The flow chart of design concept
An assessment of the performance evaluation for system tracking and robustness are provided and then the frameworks of particular interest are discussed. As shown in Table 1 and Figures 17 and 18, the four-channel bilateral control framework based on neuro-fuzzy control can provide excellent results for the overall tracking of the force reflection, while the position-position control framework presents the worst force and position servo performance of all the operating conditions. The position-force control architecture is the most common approach employed in bilateral control applications and can provide robust behaviour. Unfortunately, position-force implemented with conventional control has a very large overshoot (147%) when the slave arm is operated in a hard stiffness environment (Figure 13). However, this problem has been overcome by using the four-channel intelligent controller (Figure 17).

Position and force response based on position-force (experiment)

Position and force response based on position-force (simulation)

Position and force response based on position-position (experiment)

Position and force response based on position-position scheme (simulation)

Position and force response based on adaptive four-channel neuro-fuzzy (experiment)

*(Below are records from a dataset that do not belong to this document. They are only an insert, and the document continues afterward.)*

theorem test_decode_components :
    decodeTableWord 16 0b0_1111_1100_1100 = some (.rdEddevtype ext) ∧
    decodeTableWord 16 0b1_1111_1100_1100 = some (.wrEddevtype 0 ext) ∧
    decodeTableWord 16 0b0_1111_1101_0000 = some (.rdEdpidr4 ext) ∧
    decodeTableWord 16 0b1_1111_1101_0000 = some (.wrEdpidr4 0 ext) ∧
    decodeTableWord 16 0b0_1111_1110_0000 = some (.rdEdpidr0 ext) ∧
    decodeTableWord 16 0b1_1111_1110_0000 = some (.wrEdpidr0 0 ext) ∧
    decodeTableWord 16 0b0_1111_1110_0100 = some (.rdEdpidr1 ext) ∧
    decodeTableWord 16 0b1_1111_1110_0100 = some (.wrEdpidr1 0 ext) ∧
    decodeTableWord 16 0b0_1111_1110_1000 = some (.rdEdpidr2 ext) ∧
    decodeTableWord 16 0b1_1111_1110_1000 = some (.wrEdpidr2 0 ext) ∧
    decodeTableWord 16 0b0_1111_1110_1100 = some (.rdEdpidr3 ext) ∧
    decodeTableWord 16 0b1_1111_1110_1100 = some (.wrEdpidr3 0 ext) ∧
    decodeTableWord 16 0b0_1111_1111_0000 = some (.rdEdcidr0 ext) ∧
    decodeTableWord 16 0b1_1111_1111_0000 = some (.wrEdcidr0 0 ext) ∧
    decodeTableWord 16 0b0_1111_1111_0100 = some (.rdEdcidr1 ext) ∧
    decodeTableWord 16 0b1_1111_1111_0100 = some (.wrEdcidr1 0 ext) ∧
    decodeTableWord 16 0b0_1111_1111_1000 = some (.rdEdcidr2 ext) ∧
    decodeTableWord 16 0b1_1111_1111_1000 = some (.wrEdcidr2 0 ext) ∧
    decodeTableWord 16 0b0_1111_1111_1100 = some (.rdEdcidr3 ext) ∧
    decodeTableWord 16 0b1_1111_1111_1100 = some (.wrEdcidr3 0 ext) := by decide

/-- A whole frame: key 0x1458, memory-mapped Secure descriptor, data 0x12345678 (notes/assumptions/2.md). -/
theorem test_decode_frame :
    decode [0x58, 0x14, 0x03, 0x78, 0x56, 0x34, 0x12] = .ok (.wrDbgbcrLo 5 0x12345678 ⟨true, .secure⟩, []) := by decide

/-- V7: offsets that no row has. -/
theorem test_decode_refuses_unlisted :
    [0x0000, 0x002C, 0x0304, 0x0D04, 0x0FDC].all (fun w => decodeTableWord 16 w = none) = true := by decide

/-- V8: a misaligned offset; and each other ill-formed frame, by its name. -/
theorem test_decode_refuses_by_name :
    decode [0x81, 0x00, 0x00, 0, 0, 0, 0] = .error .misaligned ∧
    decode [0x2C, 0x00, 0x00, 0, 0, 0, 0] = .error .unlistedOffset ∧
    decode [0x14, 0x23, 0x00, 0, 0, 0, 0] = .error .reservedKeyBits ∧
    decode [0x14, 0x03, 0x08, 0, 0, 0, 0] = .error .reservedDescriptor ∧
    decode [0x14, 0x03, 0x00, 1, 0, 0, 0] = .error .dataOnRead ∧
    decode [0x14, 0x03, 0x00, 0, 0, 0] = .error .truncated := by decide

/-! ## Identification (V20 to V24, V90 to V105, V165, V222) -/

theorem test_V20_V21_V22_authstatus :
    respOf (.rdDbgauthstatus ext) s0 = .okRead 0x000000FF ∧
    respOf (.rdDbgauthstatus ext) { s0 with auth := { s0.auth with secureInvasive := false } } = .okRead 0x000000AF ∧
    respOf (.rdDbgauthstatus ext) (withOsLock s0) = .okRead 0x000000FF ∧
    respOf (.rdDbgauthstatus ext) (coreOff s0B) = .error := by decide

theorem test_V90_cidr :
    respOf (.rdEdcidr0 ext) s0 = .okRead 0x0000000D ∧ respOf (.rdEdcidr1 ext) s0 = .okRead 0x00000090 ∧
    respOf (.rdEdcidr2 ext) s0 = .okRead 0x00000005 ∧ respOf (.rdEdcidr3 ext) s0 = .okRead 0x000000B1 := by decide

theorem test_V91_ident_writes_ignored :
    after (.wrEdcidr0 0xFFFFFFFF ext) s0 = { s0 with response := .okWrite } ∧
    after (.wrDbgauthstatus 0xFFFFFFFF ext) s0 = { s0 with response := .okWrite } := by decide

theorem test_V92_V93_V94_devarch_devtype :
    respOf (.rdEddevarch ext) s0 = .okRead 0x47709A15 ∧ respOf (.rdEddevarch ext) s0B = .okRead 0x4770BA15 ∧
    respOf (.rdEddevtype ext) s0 = .okRead 0x00000015 := by decide

theorem test_V95_V96_devaff_devid2 :
    respOf (.rdEddevaff0 ext) s0 = .okRead 0x80000102 ∧ respOf (.rdEddevaff1 ext) s0 = .okRead 0x00000000 ∧
    respOf (.rdEddevid2 ext) s0 = .okRead 0x00000000 := by decide

theorem test_V97_aa32pfr :
    respOf (.rdEdaa32pfrLo ext) s0 = .okRead 0 ∧ respOf (.rdEdaa32pfrHi ext) s0 = .okRead 0 := by decide

theorem test_V103_dfr1_cfgB :
    respOf (.rdEddfr1Lo ext) s0B = .okRead 0x000F1300 ∧ respOf (.rdEddfr1Hi ext) s0B = .okRead 0 := by decide

theorem test_V165_pidr :
    respOf (.rdEdpidr0 ext) s0 = .okRead 0x0000000C ∧ respOf (.rdEdpidr1 ext) s0 = .okRead 0x000000BD ∧
    respOf (.rdEdpidr2 ext) s0 = .okRead 0x0000002B ∧ respOf (.rdEdpidr3 ext) s0 = .okRead 0x00000000 ∧
    respOf (.rdEdpidr4 ext) s0 = .okRead 0x00000004 := by decide

theorem test_V222_midr : respOf (.rdMidr ext) s0 = .okRead 0x411FD0C2 := by decide

/-! ## Breakpoints and watchpoints (V4, V5, V25 to V39, V68 to V73, V240) -/

theorem test_V25_bcr_write : (after (.wrDbgbcrLo 0 0x000001E5 ext) s0).bcr 0 = 0x005 := by decide

/-- P6 line 4, with a linked type, so that LBN is known. -/
theorem test_P6_bcr_read_bas_ones :
    respOf (.rdDbgbcrLo 0 ext) (s0.setBcr 0 0x00110005) = .okRead 0x001101E5 := by decide

theorem test_V27_V28_bcr_errors :
    after (.wrDbgbcrLo 0 1 ext) (withOsLock s0) = { withOsLock s0 with response := .error } ∧
    (after (.wrDbgbcrLo 0 1 ext) (denied s0)).sticky.sdad = true ∧ respOf (.wrDbgbcrLo 0 1 ext) (denied s0) = .error ∧
    (after (.wrDbgbcrLo 0 1 ext) (withOsLock (denied s0))).sticky.sdad = false := by decide

theorem test_V29_sdad_seen_and_cleared :
    respOf (.rdEdprsr ext) (after (.wrDbgbcrLo 0 1 ext) (denied (noPmu s0))) = .okRead 0x00000181 ∧
    respOf (.rdEdprsr ext) (after (.rdEdprsr ext) (after (.wrDbgbcrLo 0 1 ext) (denied (noPmu s0)))) =
      .okRead 0x00000081 := by decide

theorem test_V30_V31_bcr_secure_and_locked :
    (after (.wrDbgbcrLo 0 1 sec) (denied s0)).bcr 0 = 1 ∧
    after (.wrDbgbcrLo 0 1 mm) (withSoftLock s0) = { withSoftLock s0 with response := .okWrite } := by decide

theorem test_V33_V35_absent_breakpoint :
    respOf (.rdDbgbcrLo 6 ext) s0 = .okRead 0 ∧
    after (.wrDbgbcrLo 6 0xFFFFFFFF ext) s0 = { s0 with response := .okWrite } ∧
    respOf (.rdDbgwvrHi 63 ext) s0 = .okRead 0 ∧ respOf (.rdDbgbcrHi 0 ext) s0 = .okRead 0 := by decide

theorem test_V36_bvr_address :
    respOf (.rdDbgbvrLo 0 ext) (after (.wrDbgbvrHi 0 0 ext) (after (.wrDbgbvrLo 0 0x00001003 ext) s0)) =
      .okRead 0x00001000 := by decide

theorem test_V37_bvr_ress :
    respOf (.rdDbgbvrLo 0 ext) (s0.setBvr 0 0x0001000000001000) = .okRead 0x00001000 ∧
    respOf (.rdDbgbvrHi 0 ext) (s0.setBvr 0 0x0001000000001000) = .okRead 0xFFFF0000 := by decide

theorem test_V38_bvr_context :
    (after (.wrDbgbvrLo 4 0x00000042 ext) (s0.setBcr 4 0x00300000)).bvr 4 = 0x42 := by decide

theorem test_V39_bcr_high_word :
    respOf (.rdDbgbcrHi 0 ext) (after (.wrDbgbcrHi 0 0xFFFFFFFF ext) s0B) = .okRead 0 := by decide

theorem test_V68_wcr_write : (after (.wrDbgwcrLo 0 0x00001FFD ext) s0).wcr 0 = 0x1FFD := by decide

theorem test_V70_wvr :
    (after (.wrDbgwvrLo 0 0x80000013 ext) s0).wvr 0 = 0x80000010 ∧
    respOf (.rdDbgwvrLo 0 ext) (s0.setWvr 0 0x80000010) = .okRead 0x80000010 ∧
    respOf (.rdDbgwvrHi 0 ext) (s0.setWvr 0 0x80000010) = .okRead 0 := by decide

theorem test_V71_V72_V73_wcr_edges :
    respOf (.rdDbgwcrLo 4 ext) s0 = .okRead 0 ∧ respOf (.rdDbgwcrHi 0 ext) s0 = .okRead 0 ∧
    respOf (.wrDbgwcrLo 0 1 ext) (withOsLock s0) = .error := by decide

/-- 40 R229: MASK 3 masks 0x7, MASK 12 masks 0xFFF, MASK 31 masks 0x7FFFFFFF (X1). -/
theorem test_X1_address_mask : addressMask 3 = 0x7 ∧ addressMask 12 = 0xFFF ∧ addressMask 31 = 0x7FFFFFFF := by decide

/-! ## CLAIM, DCC, ITR (V50 to V67, V132 to V137) -/

/-- CLAIM = 0b00000101. -/
def claimed : State := s0.setClaim 0b00000101

theorem test_V50_V51_V52_claimclr :
    respOf (.rdDbgclaimclr ext) claimed = .okRead 0x00000005 ∧
    (after (.wrDbgclaimclr 0x00000004 ext) claimed).dcc.claim = 0b00000001 ∧
    (after (.wrDbgclaimclr 0xFFFFFF00 ext) claimed).dcc.claim = 0b00000101 := by decide

theorem test_V53_V54_V57_claimset :
    respOf (.rdDbgclaimset ext) claimed = .okRead 0x000000FF ∧
    (after (.wrDbgclaimset 0xFFFFFF81 ext) s0).dcc.claim = 0b10000001 ∧
    (after (.wrDbgclaimset 1 mm) (withSoftLock s0)).dcc.claim = 0 ∧
    respOf (.wrDbgclaimset 1 ext) (withOsLock s0) = .error := by decide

Position and force response based on adaptive four-channel neuro-fuzzy (simulation)
Indeed, the characteristics of the position-position control scheme are good stability and robustness, but also defective transparency. Low oscillation can be achieved with the position-position framework. However, as the system behaves “sluggishly,” the resulting force error between master and slave subsystem is high (ITAE approximately 4450.22). The neuro-fuzzy controller will compensate for this non-linear sluggishness, because the controller designed in this case study applies an intelligent non-linear control algorithm. Learning rules are utilized to tune the MFs of the fuzzy controller. This improves the fidelity of the force flection and stability under such conditions. Figures 17 and 18 demonstrate that the undesirable “sluggish” force/torque behaviour in free space movement was effectively suppressed and overshoot under the given high stiffness environment was improved by the four-channel framework incorporated with the neuro-fuzzy algorithm. When implemented with adaptive neuro-fuzzy four-channel control, tele-operation manoeuvrability can be improved under the same criteria, as evident in the system response and can provide excellent results for satisfactory summation of position and force tracking error (ITAE 3720.88), as shown in Table 1.
7. Conclusion
The bilateral control schemes in the form of intelligent four-channel neuro-fuzzy control and conventional control have been implemented and compared using both experimentation and simulation on a one DOF master-slave rig. The adaptive model four-channel neuro–fuzzy controller has proven to be capable of compensating non-linear systems and providing better overall performance than the conventional framework.